- Stored entries -
-------------------------

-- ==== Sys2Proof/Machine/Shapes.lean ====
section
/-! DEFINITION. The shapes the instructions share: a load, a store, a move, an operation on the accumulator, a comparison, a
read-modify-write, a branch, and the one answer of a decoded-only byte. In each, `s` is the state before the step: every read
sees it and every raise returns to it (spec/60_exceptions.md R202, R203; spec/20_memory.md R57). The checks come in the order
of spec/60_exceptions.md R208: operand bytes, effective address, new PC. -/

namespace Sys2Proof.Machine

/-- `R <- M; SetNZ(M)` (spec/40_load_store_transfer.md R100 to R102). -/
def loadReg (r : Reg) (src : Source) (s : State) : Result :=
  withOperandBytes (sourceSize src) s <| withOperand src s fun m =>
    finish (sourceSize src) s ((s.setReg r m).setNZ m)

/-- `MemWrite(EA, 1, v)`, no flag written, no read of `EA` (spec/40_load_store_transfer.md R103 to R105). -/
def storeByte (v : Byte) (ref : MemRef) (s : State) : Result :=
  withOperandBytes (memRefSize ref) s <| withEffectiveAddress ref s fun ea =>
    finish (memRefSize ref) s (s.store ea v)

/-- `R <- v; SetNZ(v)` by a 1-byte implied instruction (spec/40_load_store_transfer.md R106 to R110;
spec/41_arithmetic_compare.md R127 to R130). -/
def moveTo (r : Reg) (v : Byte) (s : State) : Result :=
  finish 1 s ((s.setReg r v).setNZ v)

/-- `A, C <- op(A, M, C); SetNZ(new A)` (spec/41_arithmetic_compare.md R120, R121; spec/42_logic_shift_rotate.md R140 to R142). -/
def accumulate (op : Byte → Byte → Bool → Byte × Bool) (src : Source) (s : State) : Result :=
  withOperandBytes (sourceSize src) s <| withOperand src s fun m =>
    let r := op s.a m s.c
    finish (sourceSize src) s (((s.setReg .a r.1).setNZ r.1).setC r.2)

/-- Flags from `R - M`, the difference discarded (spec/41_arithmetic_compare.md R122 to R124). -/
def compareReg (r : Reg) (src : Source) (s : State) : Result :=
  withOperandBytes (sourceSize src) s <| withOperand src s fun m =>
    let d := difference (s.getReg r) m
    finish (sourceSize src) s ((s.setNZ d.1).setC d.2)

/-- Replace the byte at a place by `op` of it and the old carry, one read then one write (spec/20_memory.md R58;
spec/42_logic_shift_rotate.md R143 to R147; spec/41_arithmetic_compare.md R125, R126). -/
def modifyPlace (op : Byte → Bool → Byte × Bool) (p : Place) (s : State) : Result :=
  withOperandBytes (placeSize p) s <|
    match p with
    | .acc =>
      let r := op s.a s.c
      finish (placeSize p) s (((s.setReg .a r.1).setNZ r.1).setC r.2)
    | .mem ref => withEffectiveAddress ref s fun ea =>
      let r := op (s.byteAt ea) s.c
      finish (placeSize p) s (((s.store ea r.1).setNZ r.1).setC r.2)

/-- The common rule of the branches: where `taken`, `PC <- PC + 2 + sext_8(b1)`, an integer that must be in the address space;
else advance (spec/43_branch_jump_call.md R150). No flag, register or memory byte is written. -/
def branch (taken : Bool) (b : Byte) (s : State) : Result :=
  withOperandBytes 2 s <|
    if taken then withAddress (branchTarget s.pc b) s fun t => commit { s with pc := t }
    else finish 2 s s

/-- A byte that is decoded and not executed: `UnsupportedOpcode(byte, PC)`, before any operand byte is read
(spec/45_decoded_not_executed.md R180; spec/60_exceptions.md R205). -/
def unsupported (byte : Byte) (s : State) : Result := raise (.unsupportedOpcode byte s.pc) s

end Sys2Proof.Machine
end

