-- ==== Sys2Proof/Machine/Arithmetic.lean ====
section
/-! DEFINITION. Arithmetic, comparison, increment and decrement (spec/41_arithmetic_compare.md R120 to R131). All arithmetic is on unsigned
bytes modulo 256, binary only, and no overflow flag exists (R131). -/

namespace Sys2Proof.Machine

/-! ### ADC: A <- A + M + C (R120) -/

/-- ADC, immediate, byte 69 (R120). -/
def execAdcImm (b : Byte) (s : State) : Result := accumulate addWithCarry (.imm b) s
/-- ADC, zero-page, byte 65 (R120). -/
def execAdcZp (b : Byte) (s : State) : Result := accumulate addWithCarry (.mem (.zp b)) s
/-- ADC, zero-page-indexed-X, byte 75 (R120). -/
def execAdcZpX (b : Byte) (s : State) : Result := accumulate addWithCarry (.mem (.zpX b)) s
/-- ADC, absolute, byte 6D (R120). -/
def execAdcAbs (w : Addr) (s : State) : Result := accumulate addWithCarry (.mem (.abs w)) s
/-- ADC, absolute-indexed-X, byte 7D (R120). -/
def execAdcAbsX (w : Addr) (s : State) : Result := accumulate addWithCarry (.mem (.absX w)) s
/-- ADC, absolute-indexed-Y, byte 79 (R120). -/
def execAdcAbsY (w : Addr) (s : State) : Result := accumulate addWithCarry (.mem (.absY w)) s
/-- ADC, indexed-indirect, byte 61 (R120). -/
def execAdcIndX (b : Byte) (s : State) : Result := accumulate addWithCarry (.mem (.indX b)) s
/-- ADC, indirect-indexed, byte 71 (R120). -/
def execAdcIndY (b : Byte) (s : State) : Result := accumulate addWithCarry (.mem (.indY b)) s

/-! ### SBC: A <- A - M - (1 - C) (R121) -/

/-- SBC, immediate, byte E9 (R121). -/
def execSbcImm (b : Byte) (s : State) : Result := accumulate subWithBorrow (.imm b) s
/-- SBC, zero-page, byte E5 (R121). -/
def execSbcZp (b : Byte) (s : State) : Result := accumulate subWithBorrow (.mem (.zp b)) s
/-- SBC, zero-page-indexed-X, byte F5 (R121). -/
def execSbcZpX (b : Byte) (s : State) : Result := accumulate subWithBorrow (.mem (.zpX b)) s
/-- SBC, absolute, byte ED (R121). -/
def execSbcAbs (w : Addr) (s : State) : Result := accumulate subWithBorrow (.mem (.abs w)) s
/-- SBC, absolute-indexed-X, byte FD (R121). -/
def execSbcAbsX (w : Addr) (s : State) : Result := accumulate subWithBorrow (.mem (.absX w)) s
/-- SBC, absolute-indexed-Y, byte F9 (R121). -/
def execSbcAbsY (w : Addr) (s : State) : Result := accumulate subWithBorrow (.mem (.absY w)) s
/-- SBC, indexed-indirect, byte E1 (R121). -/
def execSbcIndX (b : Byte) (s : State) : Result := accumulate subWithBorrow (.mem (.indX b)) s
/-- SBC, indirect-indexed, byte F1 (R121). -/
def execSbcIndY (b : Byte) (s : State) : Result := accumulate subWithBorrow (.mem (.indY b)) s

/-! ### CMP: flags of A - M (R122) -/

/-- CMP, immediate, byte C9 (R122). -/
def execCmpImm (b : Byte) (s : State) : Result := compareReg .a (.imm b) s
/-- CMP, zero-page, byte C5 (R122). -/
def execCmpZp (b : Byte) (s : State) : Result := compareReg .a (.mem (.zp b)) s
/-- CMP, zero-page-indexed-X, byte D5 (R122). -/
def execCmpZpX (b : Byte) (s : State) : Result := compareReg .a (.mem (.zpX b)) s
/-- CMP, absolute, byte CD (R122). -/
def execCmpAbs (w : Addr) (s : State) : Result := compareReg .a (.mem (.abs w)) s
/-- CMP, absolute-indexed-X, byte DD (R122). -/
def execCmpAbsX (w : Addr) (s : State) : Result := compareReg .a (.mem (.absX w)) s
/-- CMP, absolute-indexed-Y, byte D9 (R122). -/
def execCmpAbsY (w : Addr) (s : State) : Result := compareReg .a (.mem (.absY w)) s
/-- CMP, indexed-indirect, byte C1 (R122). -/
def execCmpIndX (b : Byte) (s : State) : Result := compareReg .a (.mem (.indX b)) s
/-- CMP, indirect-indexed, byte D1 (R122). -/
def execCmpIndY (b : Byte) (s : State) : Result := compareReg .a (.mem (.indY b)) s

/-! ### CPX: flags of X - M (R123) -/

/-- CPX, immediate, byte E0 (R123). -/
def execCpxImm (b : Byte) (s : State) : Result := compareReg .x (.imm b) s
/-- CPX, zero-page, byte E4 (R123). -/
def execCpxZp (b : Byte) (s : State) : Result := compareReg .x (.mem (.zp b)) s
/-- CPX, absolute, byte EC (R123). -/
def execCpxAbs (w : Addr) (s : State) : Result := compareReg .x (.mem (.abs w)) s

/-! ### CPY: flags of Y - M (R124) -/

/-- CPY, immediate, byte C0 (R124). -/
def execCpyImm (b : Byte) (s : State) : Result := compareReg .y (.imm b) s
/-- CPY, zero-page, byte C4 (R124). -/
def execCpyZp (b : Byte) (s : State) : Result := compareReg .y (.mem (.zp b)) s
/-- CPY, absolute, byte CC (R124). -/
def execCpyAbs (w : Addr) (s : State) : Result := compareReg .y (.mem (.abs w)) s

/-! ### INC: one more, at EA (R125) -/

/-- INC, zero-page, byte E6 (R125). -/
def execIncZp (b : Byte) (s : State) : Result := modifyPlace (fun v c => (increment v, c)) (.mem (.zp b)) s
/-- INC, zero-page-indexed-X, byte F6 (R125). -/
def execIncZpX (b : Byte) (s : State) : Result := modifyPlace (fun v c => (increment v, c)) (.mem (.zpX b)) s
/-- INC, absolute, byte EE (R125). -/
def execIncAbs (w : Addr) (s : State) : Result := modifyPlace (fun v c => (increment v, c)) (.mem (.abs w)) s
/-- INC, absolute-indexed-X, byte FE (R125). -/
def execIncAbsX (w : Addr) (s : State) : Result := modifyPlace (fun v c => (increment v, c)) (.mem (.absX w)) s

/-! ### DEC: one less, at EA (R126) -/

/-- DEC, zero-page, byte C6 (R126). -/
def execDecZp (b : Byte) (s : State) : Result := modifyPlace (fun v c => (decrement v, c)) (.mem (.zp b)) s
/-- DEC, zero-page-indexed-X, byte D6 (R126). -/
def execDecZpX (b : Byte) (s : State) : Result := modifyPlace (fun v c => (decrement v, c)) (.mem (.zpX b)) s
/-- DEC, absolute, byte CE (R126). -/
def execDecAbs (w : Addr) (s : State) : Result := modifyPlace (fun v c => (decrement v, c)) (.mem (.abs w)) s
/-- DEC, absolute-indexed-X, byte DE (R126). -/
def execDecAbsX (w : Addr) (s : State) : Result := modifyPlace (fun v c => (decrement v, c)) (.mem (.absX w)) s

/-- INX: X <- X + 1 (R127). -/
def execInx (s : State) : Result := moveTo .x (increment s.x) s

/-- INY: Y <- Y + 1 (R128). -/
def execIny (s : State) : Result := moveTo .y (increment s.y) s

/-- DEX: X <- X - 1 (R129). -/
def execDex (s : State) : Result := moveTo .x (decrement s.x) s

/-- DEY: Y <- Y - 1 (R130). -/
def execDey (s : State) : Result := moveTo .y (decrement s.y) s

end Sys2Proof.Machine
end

-------------------------

- Assignment -
Take the lines from the start of the records through the line holding "finish 1 s ((s.setReg r v).setNZ v)", both included, and please print them exactly, with nothing else.

- Written answer -
-- ==== Sys2Proof/Machine/Shapes.lean ====
section
/-! DEFINITION. The shapes the instructions share: a load, a store, a move, an operation on the accumulator, a comparison, a
read-modify-write, a branch, and the one answer of a decoded-only byte. In each, `s` is the state before the step: every read
sees it and every raise returns to it (spec/60_exceptions.md R202, R203; spec/20_memory.md R57). The checks come in the order
of spec/60_exceptions.md R208: operand bytes, effective address, new PC. -/

namespace Sys2Proof.Machine

/-- `R <- M; SetNZ(M)` (spec/40_load_store_transfer.md R100 to R102). -/
def loadReg (r : Reg) (src : Source) (s : State) : Result :=
  withOperandBytes (sourceSize src) s <| withOperand src s fun m =>
    finish (sourceSize src) s ((s.setReg r m).setNZ m)

/-- `MemWrite(EA, 1, v)`, no flag written, no read of `EA` (spec/40_load_store_transfer.md R103 to R105). -/
def storeByte (v : Byte) (ref : MemRef) (s : State) : Result :=
  withOperandBytes (memRefSize ref) s <| withEffectiveAddress ref s fun ea =>
    finish (memRefSize ref) s (s.store ea v)

/-- `R <- v; SetNZ(v)` by a 1-byte implied instruction (spec/40_load_store_transfer.md R106 to R110;
spec/41_arithmetic_compare.md R127 to R130). -/
def moveTo (r : Reg) (v : Byte) (s : State) : Result :=
  finish 1 s ((s.setReg r v).setNZ v)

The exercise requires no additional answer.